Signed on June 28, 1919 between Germany and the principal Allied powers, the Treaty of Versailles formally ended World War I. Problematic from the very beginning, even its contemporaries saw the treaty as a mediocre compromise, creating a precarious order in Europe and abroad and destined to fall short of ensuring lasting peace. At the time, observers read the treaty through competing lenses: a desire for peace after five years of disastrous war, demands for
vengeance against Germany, the uncertain future of colonialism, and, most alarmingly, the emerging threat of Bolshevism. A century after its signing, we can look back at how those developments evolved through the twentieth century, evaluating the treaty and its consequences with unprecedented depth of
perspective.

The author of several award-winning books, Michael S. Neiberg provides a lucid and authoritative account of the Treaty of Versailles, explaining the enormous challenges facing those who tried to put the world back together after the global destruction of the World War I. Rather than assessing winners and losers, this compelling book analyzes the many subtle factors that influenced the treaty and the dominant, at times ambiguous role of the "Big Four" leaders: Woodrow Wilson of the United
States, David Lloyd George of Great Britain, Vittorio Emanuele Orlando of Italy, and Georges Clemenceau of France.

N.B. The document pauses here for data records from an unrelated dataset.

-- ==== Sys2Proof/Laws/State.lean ====
section
/-!
SUPPORT. What an update of the state leaves as it was: one lemma per field per update, and the named updates as one of the four
basic ones.
-/

namespace Sys2Proof.Laws

open Sys2Proof.Machine

/-! `withHart` changes `hart` alone. -/

@[simp] theorem withHart_hart (s : State) (f : Hart → Hart) : (withHart s f).hart = f s.hart := rfl
@[simp] theorem withHart_core (s : State) (f : Hart → Hart) : (withHart s f).core = s.core := rfl
@[simp] theorem withHart_die (s : State) (f : Hart → Hart) : (withHart s f).die = s.die := rfl
@[simp] theorem withHart_others (s : State) (f : Hart → Hart) : (withHart s f).others = s.others := rfl
@[simp] theorem withHart_otherCores (s : State) (f : Hart → Hart) : (withHart s f).otherCores = s.otherCores := rfl
@[simp] theorem withHart_otherDies (s : State) (f : Hart → Hart) : (withHart s f).otherDies = s.otherDies := rfl
@[simp] theorem withHart_memory (s : State) (f : Hart → Hart) : (withHart s f).memory = s.memory := rfl
@[simp] theorem withHart_time (s : State) (f : Hart → Hart) : (withHart s f).time = s.time := rfl
@[simp] theorem withHart_regs (s : State) (f : Hart → Hart) : (withHart s f).regs = s.regs := rfl
@[simp] theorem withHart_membership (s : State) (f : Hart → Hart) : (withHart s f).membership = s.membership := rfl
@[simp] theorem withHart_hostq (s : State) (f : Hart → Hart) : (withHart s f).hostq = s.hostq := rfl
@[simp] theorem withHart_hqTurn (s : State) (f : Hart → Hart) : (withHart s f).hqTurn = s.hqTurn := rfl
@[simp] theorem withHart_reqs (s : State) (f : Hart → Hart) : (withHart s f).reqs = s.reqs := rfl
@[simp] theorem withHart_nextGang (s : State) (f : Hart → Hart) : (withHart s f).nextGang = s.nextGang := rfl
@[simp] theorem withHart_posts (s : State) (f : Hart → Hart) : (withHart s f).posts = s.posts := rfl
@[simp] theorem withHart_slots (s : State) (f : Hart → Hart) : (withHart s f).slots = s.slots := rfl
@[simp] theorem withHart_arrq (s : State) (f : Hart → Hart) : (withHart s f).arrq = s.arrq := rfl
@[simp] theorem withHart_arrived (s : State) (f : Hart → Hart) : (withHart s f).arrived = s.arrived := rfl
@[simp] theorem withHart_incoming (s : State) (f : Hart → Hart) : (withHart s f).incoming = s.incoming := rfl
@[simp] theorem withHart_transit (s : State) (f : Hart → Hart) : (withHart s f).transit = s.transit := rfl
@[simp] theorem withHart_pool (s : State) (f : Hart → Hart) : (withHart s f).pool = s.pool := rfl
@[simp] theorem withHart_barriers (s : State) (f : Hart → Hart) : (withHart s f).barriers = s.barriers := rfl
@[simp] theorem withHart_events (s : State) (f : Hart → Hart) : (withHart s f).events = s.events := rfl
@[simp] theorem withHart_ringDropped (s : State) (f : Hart → Hart) : (withHart s f).ringDropped = s.ringDropped := rfl
@[simp] theorem withHart_saved (s : State) (f : Hart → Hart) : (withHart s f).saved = s.saved := rfl
@[simp] theorem withHart_tlb (s : State) (f : Hart → Hart) : (withHart s f).tlb = s.tlb := rfl
@[simp] theorem withHart_pubs (s : State) (f : Hart → Hart) : (withHart s f).pubs = s.pubs := rfl
@[simp] theorem withHart_linePubs (s : State) (f : Hart → Hart) : (withHart s f).linePubs = s.linePubs := rfl
@[simp] theorem withHart_shadows (s : State) (f : Hart → Hart) : (withHart s f).shadows = s.shadows := rfl
@[simp] theorem withHart_stalls (s : State) (f : Hart → Hart) : (withHart s f).stalls = s.stalls := rfl
@[simp] theorem withHart_spill (s : State) (f : Hart → Hart) : (withHart s f).spill = s.spill := rfl
@[simp] theorem withHart_replies (s : State) (f : Hart → Hart) : (withHart s f).replies = s.replies := rfl
@[simp] theorem withHart_answers (s : State) (f : Hart → Hart) : (withHart s f).answers = s.answers := rfl
@[simp] theorem withHart_nextSeq (s : State) (f : Hart → Hart) : (withHart s f).nextSeq = s.nextSeq := rfl
@[simp] theorem withHart_moves (s : State) (f : Hart → Hart) : (withHart s f).moves = s.moves := rfl
@[simp] theorem withHart_moved (s : State) (f : Hart → Hart) : (withHart s f).moved = s.moved := rfl
@[simp] theorem withHart_pins (s : State) (f : Hart → Hart) : (withHart s f).pins = s.pins := rfl
@[simp] theorem withHart_forwards (s : State) (f : Hart → Hart) : (withHart s f).forwards = s.forwards := rfl
@[simp] theorem withHart_packets (s : State) (f : Hart → Hart) : (withHart s f).packets = s.packets := rfl
@[simp] theorem withHart_combines (s : State) (f : Hart → Hart) : (withHart s f).combines = s.combines := rfl
@[simp] theorem withHart_ports (s : State) (f : Hart → Hart) : (withHart s f).ports = s.ports := rfl
@[simp] theorem withHart_lasers (s : State) (f : Hart → Hart) : (withHart s f).lasers = s.lasers := rfl
@[simp] theorem withHart_peers (s : State) (f : Hart → Hart) : (withHart s f).peers = s.peers := rfl
@[simp] theorem withHart_lost (s : State) (f : Hart → Hart) : (withHart s f).lost = s.lost := rfl
@[simp] theorem withHart_delays (s : State) (f : Hart → Hart) : (withHart s f).delays = s.delays := rfl
@[simp] theorem withHart_badBytes (s : State) (f : Hart → Hart) : (withHart s f).badBytes = s.badBytes := rfl
@[simp] theorem withHart_lasting (s : State) (f : Hart → Hart) : (withHart s f).lasting = s.lasting := rfl
@[simp] theorem withHart_laneErrors (s : State) (f : Hart → Hart) : (withHart s f).laneErrors = s.laneErrors := rfl
@[simp] theorem withHart_frameErrors (s : State) (f : Hart → Hart) : (withHart s f).frameErrors = s.frameErrors := rfl
@[simp] theorem withHart_power (s : State) (f : Hart → Hart) : (withHart s f).power = s.power := rfl
@[simp] theorem withHart_turns (s : State) (f : Hart → Hart) : (withHart s f).turns = s.turns := rfl
@[simp] theorem withHart_agenda (s : State) (f : Hart → Hart) : (withHart s f).agenda = s.agenda := rfl
@[simp] theorem withHart_tick (s : State) (f : Hart → Hart) : (withHart s f).tick = s.tick := rfl

@[simp] theorem withHart_withHart (s : State) (f g : Hart → Hart) : withHart (withHart s f) g = withHart s (fun x => g (f x)) := rfl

The Treaty of Versailles was not solely responsible for the catastrophic war that crippled Europe and the world just two decades later, but it played a critical role. As Neiberg reminds us, to understand decolonization, World War II, the Cold War, and even the complex world we inhabit today, there is no better place to begin than with World War I and the treaty that tried, and perhaps failed, to end it.